I want to feel special, but don’t make it creepy.


We all like to feel special from time to time and marketers are seizing on this requirement to win us over to their businesses. Pandering to our every whim seems like a simple thing to do to win our business and continued loyalty. There however a few things to consider, starting with knowing who I am but for most of us we like to keep that to ourselves and coupled with the recent disclosures from Facebook, have made us all re think what we are prepared to share.

Marketers are making assumptions on our preferences by building a profile or our spending habits through loyalty cards, spending habits, tracking our progress through their stores either physical or virtual, and so on. Knowing where our favourite table is in a restaurant or the type of drink we like to start with is great, but how far do we want them to take this. CRM (Customer Relationship Management) systems are becoming increasingly sophisticated and provide more data to marketers to help them determine who we are, what we like and where we go.

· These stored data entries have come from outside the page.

-- ==== Sys2Proof/Machine/LinkOps.lean ====
section
/-!
DEFINITION. The receiver of a message link: frames, the checks of R26 with the catalogues of R25 and R361, drops,
deliveries, acknowledgement and resynchronisation (R24 to R30, R361).
-/

namespace Sys2Proof.Machine

open Sys2Proof

/-! ### Frames (R24) -/

def frameType (f : List Byte) : Nat := fieldLE f 0 1
def frameFlags (f : List Byte) : Nat := fieldLE f 1 1
def frameSeq (f : List Byte) : Nat := fieldLE f 2 2
def frameLen (f : List Byte) : Nat := fieldLE f 4 2
def framePayload (f : List Byte) : List Byte := sliceBytes f 8 (frameLen f)

/-- A payload number of `n` bytes at `off`. -/
def payloadLE (f : List Byte) (off n : Nat) : Nat := fieldLE f (8 + off) n

/-- A journal record's 64 bytes read (R320). -/
def jrecOfBytes (b : List Byte) : JRec :=
  { esn := fieldLE b 0 8, ts := fieldLE b 8 8, off := fieldLE b 16 6, typ := fieldLE b 22 1, group := fieldLE b 23 1,
    data := sliceBytes b 24 32, rmac := sliceBytes b 56 8 }

/-- The records behind the 8-byte header of JOURNAL and M_JOURNAL (R25, R361). -/
def frameRecords (f : List Byte) : List JRec :=
  (List.range ((frameLen f - 8) / 64)).map fun i => jrecOfBytes (sliceBytes f (16 + 64 * i) 64)

/-! ### The checks of R26 -/

/-- The types an end receives (R25, R361): a second takes the lead's, a lead takes FIELD_QUERY. -/
def typePermitted (e : LinkEnd) (role typ : Nat) : Bool :=
  let both := [1, 2, 3, 0x7F].contains typ
  match e with
  | .porterField => both || [0x10, 0x12, 0x21, 0x31, 0x40, 0x60].contains typ
  | .porterHost => both || [0x11, 0x13, 0x20, 0x30, 0x40, 0x41, 0x50, 0x60].contains typ
  | .twin => both || [0x90, 0x93, 0x95].contains typ || (decide (role = 1) && decide (typ = 0x91)) ||
      (decide (role = 2) && (decide (0x80 ≤ typ ∧ typ ≤ 0x8A) || [0x92, 0x94, 0xA0].contains typ))

/-- The payload lengths of a type (R25, R361). -/
def lengthPermitted (typ len : Nat) : Bool :=
  let (lo, hi, step) := payloadRange typ
  decide (lo ≤ len ∧ len ≤ hi) && decide ((len - lo) % step = 0)

/-- What the receiver makes of a frame: the number of the check that fails (R26), or 0. -/
def frameCheck (e : LinkEnd) (role expRx : Nat) (f : List Byte) : Nat :=
  let len := frameLen f
  if f.length ≠ 12 + len ∨ fieldLE f (8 + len) 4 ≠ crc32c (f.take (8 + len)) then 1
  else if frameFlags f / 2 ≠ 0 ∨ fieldLE f 6 2 ≠ 0 ∨ len % 4 ≠ 0 ∨ len > 520 then 2
  else if typePermitted e role (frameType f) = false then 3
  else if lengthPermitted (frameType f) len = false then 4
  else if unsequenced e (frameType f) = false ∧ frameSeq f ≠ expRx then 5
  else 0

/-- The counter of a failed check (R26). -/
def Link.drop (check : Nat) (l : Link) : Link :=
  match check with
  | 1 => { l with badCrc := l.badCrc + 1 }
  | 2 => { l with badHeader := l.badHeader + 1 }
  | 3 => { l with badType := l.badType + 1 }
  | 4 => { l with badLength := l.badLength + 1 }
  | _ => { l with outOfSeq := l.outOfSeq + 1 }

/-! ### Link control (R28, R30, R362) -/

/-- LINK_ACK with the next expected SEQ (R28). -/
def State.sendAck (e : LinkEnd) (s : State) : State :=
  (s.modLink e fun l => { l with owe := false }).send e 2 (.ack (s.link e).expRx)

/-- The die of an end runs its link: not stopped by sleep, reset or power loss (R18, R409); a module that runs alone
ignores the TWIN connector (R363). -/
def State.endRuns (s : State) (e : LinkEnd) : Bool :=
  match e with
  | .porterHost => s.power.hostReady && !s.power.hostReset && !s.power.hostAsleep
  | .porterField => decide (s.power.state = 0)
  | .twin => decide (s.power.state = 0) && decide (s.twin.state ≠ 0)

/-- LINK_RESYNC with the next transmit SEQ and the next expected SEQ (R30). -/
def State.sendResync (e : LinkEnd) (s : State) : State := s.send e 3 (.resync (s.link e).nextTx (s.link e).expRx)

/-- A link comes up with the first message that passes check 1: LINK_RESYNC, and over the twin link LINK_HELLO with a new
random nonce (R30, R362). -/
def State.linkUps (e : LinkEnd) (s : State) : State :=
  if (s.link e).up then s
  else
    let s := s.modLink e fun l => { l with up := true, lastAck := none }
    let s := s.sendResync e
    if e = .twin then
      let s : State := { s with twin := { s.twin with nonce := padTo 8 (Config.randomBytes s.fresh 8), peerNonce := [], posBad := false } }
      s.draw.sendHello .twin
    else s

/-- A message arrives at an end as the message of type `typ`: a frame that fails a check is dropped, counted and answered by
LINK_ACK (R26, R28); one that passes is delivered (R26). A passing frame of another type is no such message. -/
def State.receive (e : LinkEnd) (typ : Nat) (f : List Byte) (deliver : State → State) (s : State) : State :=
  if ¬ s.endRuns e then s
  else
    let check := frameCheck e s.twin.role (s.link e).expRx f
    let s1 := if check = 1 then s else s.linkUps e
    if check ≠ 0 then (s1.modLink e (Link.drop check)).sendAck e
    else if frameType f ≠ typ then s
    else if unsequenced e typ then deliver s1
    else deliver (s1.modLink e fun l => { l with expRx := (l.expRx + 1) % 65536, owe := true })

/-- Every unacknowledged message is sent again in order, with RETX set (R28). -/
def State.retransmit (e : LinkEnd) (s : State) : State :=
  let w := (s.link e).window
  let s := s.modLink e fun l => { l with retrans := l.retrans + w.length }
  w.foldl (fun s m => s.emit (sentMessage e m.typ m.seq true m.body)) s

/-- How many messages of a window a next expected SEQ acknowledges (R28). -/
def ackedCount (w : List LinkMsg) (next : Nat) : Nat :=
  match w with
  | [] => 0
  | m :: _ =>
    let k := (next + 65536 - m.seq) % 65536
    if k ≤ w.length then k else 0

/-- An ECHO of the loop-back M-ECHO returned, or one to be returned (R476). -/
def State.echoBack (e : LinkEnd) (f : List Byte) (s : State) : State := s.send e 0x7F (.echo (framePayload f))

end Sys2Proof.Machine
end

The challenge is always how to make the experience personal without being over familiar or even creepy and the difference is a fine line. Just because I have bought a lawn mower on line doesn’t mean I want to by another one, yet ads are pushed at us. When in a store searching through T-shirts in a high street store doesn’t necessarily give the assistant permission to try to up sell me with additional items, make me aware yes, try to push me, no.

So we understand that getting the journey and experience correct is a vital ingredient towards making the customer experience a competitive advantage, but can we do too much?

A comparison of scenarios

Picture the scene, you are walking into a popular restaurant with a friend or colleague and you are personally greeted by the head waiter by name and shown to a well sighted table, told about specific items on the menu and what you may want to consider, I’m sure you would feel quite pleased.

Now imagine a similar scene in the high street and walking into any one of the main chain stores and being greeted by a talking smart screen that recognises you and welcomes you by name and recommends particular items in store you may be interested in, bit creepy? I’m fairly sure that your reaction would somewhat different from the reaction at the restaurant, personally I would run away screaming that my privacy had been infringed and be looking for the nearest ombudsman to complain to. However, if on that same stores website when logging in and being recognised then we would not only be pleased that we were recognised, we would in fact probably be expecting it.

So why the different reactions?

To quote from an article from 2013 “the 4 Ps of personalisation” by Ashley Friedlein @ Econsultancy, “ …. personal marketing is back big time”. This is because technology advances have enable enormous strides in capturing the customer and what they want so brands can utilise this to target and match products to us as potential customers. We see it all the time on various websites when ads start appearing on items we have been recently searching for or even in a store when we are browsing for a specific item, an assistant may come over and offer alternatives and try to narrow down on exactly what we are looking for. Always welcome? No not really as some of us like to engage in “recreational shopping” looking for inspiration, or in my case, killing time whilst my wife is looking for stuff.

What is the secret?

It comes down to understanding your customers, the context in which they are engaging with you as a business and the expectations they the customer has for you as a business. Once that is understood then it is possible to anticipate the needs and fulfil against these expectations. To be successful requires a great deal of finesse and understanding. To make the experience personal and special a business must be trusted by the potential customer enough to give that business the permission to get to know them.

You want me to feel special? Then as a customer I have to trust you enough to allow you to make me feel special.